**Brief:** The answer must consist of every line below that contains the word "setFld".

**Data provided:**

/-- DEV: every block of both dies outside always-on logic, every domain turned ON. DEDUCED (log 48). -/
def State.resetDev (s : State) : State :=
  let s1 := (s.resetSys true).egReset
  let s2 := (List.finRange 8).foldl (fun s c => s.resetCluster c) s1
  let s3 := (s2.flsReset).pageLost true pgFls
  let s4 := (List.range 148).foldl (fun s d =>
    if s.domOn d && s.fld pgPwr (Reg.PWR_DOM d) 3 2 == 3 then s
    else (if s.domOn d then s else s.domInit d).setFld pgPwr (Reg.PWR_DOM d) 3 0 15) s3
  let s5 := (List.range 148).foldl (fun s d => (domUnits d).foldl (fun s u => s.initDone u.1 u.2) s) s4
  { s5.setBit pgPwr Reg.PWR_STAT 0 false with
    power := { s5.power with queue := [], busy := none, waking := [] }
    cmd := CmdUnit.init, bridge := ⟨0, 0, false, s.time.clk, none, []⟩ }

/-- SYSD: the system die; meanwhile the control die treats the bridge as down. DEDUCED (log 48). -/
def State.resetSysd (s : State) : State := (s.resetSys false).bridgeDown

/-- POR: everything but fuses, flash content, pins and, unless VDD_SD fell below 0.5 V, `RST_CAUSE` and `RST_MON`. DEDUCED (log 48). -/
def State.resetPor (s : State) (lost : Bool) : State :=
  let f := s.flsReset
  let keep (t : State) (p : PageId) (o : Nat) : State := t.setReg p o (s.reg p o)
  let s1 : State :=
    { State.reset with
      pending := s.pending, resp := s.resp, free := s.free, msixOut := s.msixOut, viralOut := s.viralOut
      mem := s.mem.filter (fun e => decide (0x4000000 ≤ e.1 ∧ e.1 ≤ 0x57FFFFF)), flsMark := f.flsMark
      stopLow := s.stopLow, sec := { Sec.init with seed := s.sec.seed, owner := s.sec.owner, pins := s.sec.pins }
      fab := { Fabric.init with strap := s.fab.strap }
      clusters := Vector.ofFn (fun (c : Fin 8) => { Cluster.init with
        pwm := { Pwm.init with tripPin := (s.pwm c).tripPin }, ain := s.clusters[c].ain
        fb := s.clusters[c].fb.map (fun f => { Feedback.init with pins := f.pins }) }) }
  let s2 := s1
  let s3 := [Reg.SEC_SERIAL 0, Reg.SEC_SERIAL 1, Reg.SEC_SERIAL 2, Reg.SEC_SERIAL 3, Reg.SEC_SVN_FW, Reg.SEC_KREV].foldl (fun t o => keep t pgSec o) s2
  let s4 := s3.setReg pgSec Reg.SEC_LC (w32 s.lifecycle)
  let s5 := if lost then s4 else (keep (keep s4 pgRst Reg.RST_CAUSE) pgRst Reg.RST_MON)
  let s6 := (List.range 148).foldl (fun t d => (domUnits d).foldl (fun t u => t.initStart u.1 u.2) t) s5
  (List.finRange 8).foldl (fun t c => t.pwmFollow c) ((s6.initStart pgSramSys 16).wipe 0)

/-- What a reset does at its assertion. -/
def State.resetDo (s : State) (r : ResetRun) (lost : Bool) : State :=
  match r.scope with
  | 0 => (s.resetCores r).foldl (fun s c => s.resetCore c) s
  | 1 => s.resetCluster (clu r.num)
  | 2 => s.cxlLost true
  | 3 => s.resetSysd
  | 4 => s.resetDev
  | _ => s.resetPor lost

/-- A reset from a source: `bits` of `RST_CAUSE` are set; it is absorbed by a running reset that covers it, and replaces
those that it covers (R452, R453). -/
def State.resetNow (s : State) (r : ResetRun) (bits : Nat) (lost : Bool) : State :=
  let mark (t : State) : State := (t.setReg pgRst Reg.RST_CAUSE (t.reg pgRst Reg.RST_CAUSE ||| w32 bits)).mark9 pgRst Reg.RST_CAUSE (w32 bits)
  if s.power.resets.any (fun x => x.covers r) then mark s
  else
    let s1 := s.resetDo r lost
    let s2 := (mark s1).setFld pgRst Reg.RST_CAUSE 10 8 r.scope
    { s2 with power := { s2.power with resets := r :: s.power.resets.filter (fun x => !r.covers x) } }

/-- Viral is signalled before a SYSD or DEV reset of certain causes (R505). -/
def State.viralSignal (s : State) : State :=
  if s.rbit pgCxl Reg.CXL_CTL 2 then { s with viralOut := s.viralOut + 1 } else s

/-- A DEV reset from a source of R452; `viral` says that R505 names the cause. -/
def State.resetDevBy (s : State) (bits : Nat) (viral : Bool) : State :=
  (if viral then s.viralSignal else s).resetNow ⟨4, 0, false⟩ bits false

/-- A reset of any scope ends; the bridge comes back after SYSD. A DEV reset is held while the dies are hot (R450). DEDUCED (log 48). -/
def State.resetRelease (s : State) (r : ResetRun) : State :=
  if !s.power.resets.contains r || (r.scope == 4 && s.power.hot) then s
  else
    let s1 := { s with power := { s.power with resets := s.power.resets.filter (fun x => x != r) } }
    if r.scope = 3 then (s1.setFld pgRst Reg.RST_BRG_STAT 1 0 0).modBridge (fun b => { b with hold := none }) else s1

/-- A page inside the scope of a running reset. DEDUCED (log 49). -/
def State.pageHeld (s : State) (p : PageId) : Bool :=
  s.power.resets.any (fun r =>
    match r.scope with
    | 1 => pageCluster p == some (clu r.num)
    | 2 => p.kind == .cxl || p.kind == .qcb || p.kind == .db || p.kind == .dvsec || p.kind == .msix
    | 3 => (match p.kind with
        | .rst | .sec | .sramSys | .ac | .mmu | .pairSys | .sdma | .cxl | .cmd | .str | .strCommon | .qcb | .db | .dvsec | .msix => true
        | _ => false)
    | 4 => p.kind != .dtb && p.kind != .ird && p.kind != .pwr
    | 5 => true
    | _ => false)

/-! ## Sources (R450, R452 to R455) -/

/-- `RST_CMD` (R453). DEDUCED (log 48). -/
def State.rstCmd (s : State) (m : Bool) (v : Word) : State :=
  let r : ResetRun := ⟨bitsOf v 2 0, bitsOf v 8 3, bitOf v 9 && bitsOf v 2 0 == 0⟩
  if !m || bitsOf v 23 16 ≠ 0x5A || 5 ≤ r.scope || (r.scope == 1 && 8 ≤ r.num) || (r.ac && 4 ≤ r.num) then s.raise pgRst 2
  else s.resetNow (if r.scope < 2 then r else ⟨r.scope, 0, false⟩) 0x10 false

/-- A rail leaves its range for 2 µs (R450, R485); `lost` says that VDD_SD fell below 0.5 V. DEDUCED (log 66). -/
def State.railEvent (s : State) (r : Fin 7) (lost : Bool) : State :=
  let s1 := s.stick pgRst Reg.RST_MON r
  let s2 := s1.resetNow ⟨5, 0, false⟩ 0x81 lost
  let s3 := if s.rbit pgSec Reg.SEC_TMP_CTL 8 then s2.wipe 3 else s2
  if lost then s3.stick pgRst Reg.RST_MON r else s3

/-- The reference fails, or a PLL loses lock (R450, R485). -/
def State.clockEvent (s : State) : State :=
  let s1 := (s.stick pgRst Reg.RST_MON 7).resetDevBy 0x80 true
  if s.rbit pgSec Reg.SEC_TMP_CTL 9 then s1.wipe 3 else s1

/-- A die temperature is measured, in °C + 64, on the control and the system die (R450). -/
def State.tempEvent (s : State) (tcd tsd : Byte) : State :=
  let s1 := s.setReg pgMon Reg.MON_TEMP (w32 (tcd.toNat + 256 * tsd.toNat))
  let thr := s.fld pgMon Reg.MON_TWARN 7 0
  let s1 := if tcd.toNat < thr ∧ tsd.toNat < thr then { s1 with power := { s1.power with hot := false } } else s1
  s1.raiseIf (decide (thr < tcd.toNat ∨ thr < tsd.toNat)) pgPwr 3

/-- A junction above 130 °C (R450, R485). -/
def State.hotEvent (s : State) : State :=
  let s0 := s.stick pgRst Reg.RST_MON 8
  let s1 := { s0 with power := { s0.power with hot := true } }.resetDevBy 0x80 true
  if s.rbit pgSec Reg.SEC_TMP_CTL 10 then s1.wipe 3 else s1

/-- A CXL hot reset (R452). -/
def State.hotReset (s : State) : State :=
  let h := s.fld pgRst Reg.RST_CFG 1 0
  s.resetNow ⟨if h = 0 then 2 else if h = 1 then 3 else 4, 0, false⟩ 0x04 false

/-- `TMO` of a watchdog in clock edges; 0 acts as 1 ms. -/
def State.wdTime (s : State) (w : Fin 4) : Nat := msClks (max 1 (s.fld pgRst (Reg.WD_CTL w) 31 16))

/-- Reload a watchdog. -/
def State.wdReload (s : State) (w : Fin 4) (t : Nat) : State :=
  { s with power := { s.power with wdAt := s.power.wdAt.set w (t + s.wdTime w) } }

/-- A write of `WD_KICK` (R454). -/
def State.wdKick (s : State) (w : Fin 4) (v : Word) : State :=
  if bitsOf v 15 0 = 0x6B3A ∧ s.rbit pgRst (Reg.WD_CTL w) 0 then (s.wdReload w s.time.clk).setBit pgRst (Reg.WD_CNT w) 16 false else s

/-- A write of `WD_CTL`: the counter starts when `EN` is set (R454). -/
def State.wdCtl (s : State) (w : Fin 4) (v mask : Word) : State :=
  let s1 := s.busReg pgRst (Reg.WD_CTL w) v mask
  if s1.rbit pgRst (Reg.WD_CTL w) 0 && !s.rbit pgRst (Reg.WD_CTL w) 0 then s1.wdReload w s.time.clk else s1

/-- A watchdog expires (R454). DEDUCED (log 48). -/
def State.wdExpire (s : State) (w : Fin 4) : State :=
  if !s.rbit pgRst (Reg.WD_CTL w) 0 then s
  else
    let t := s.power.wdAt[w]
    let s1 := (s.advance (t * Config.stepsPerClk)).wdReload w t
    if !s.rbit pgRst (Reg.WD_CNT w) 16 then (s1.setBit pgRst (Reg.WD_CNT w) 16 true).raise pgRst 0
    else
      let s2 := s1.setBit pgRst (Reg.WD_CNT w) 16 false
      let sc := s.fld pgRst (Reg.WD_CTL w) 2 1
      if sc = 0 ∧ w.val ≠ 0 then s2.resetNow ⟨0, w, true⟩ 0x08 false
      else if sc = 1 then s2.viralSignal.resetNow ⟨3, 0, false⟩ 0x08 false
      else s2.resetDevBy 0x08 true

**Task output:**
    else (if s.domOn d then s else s.domInit d).setFld pgPwr (Reg.PWR_DOM d) 3 0 15) s3
    let s2 := (mark s1).setFld pgRst Reg.RST_CAUSE 10 8 r.scope
    if r.scope = 3 then (s1.setFld pgRst Reg.RST_BRG_STAT 1 0 0).modBridge (fun b => { b with hold := none }) else s1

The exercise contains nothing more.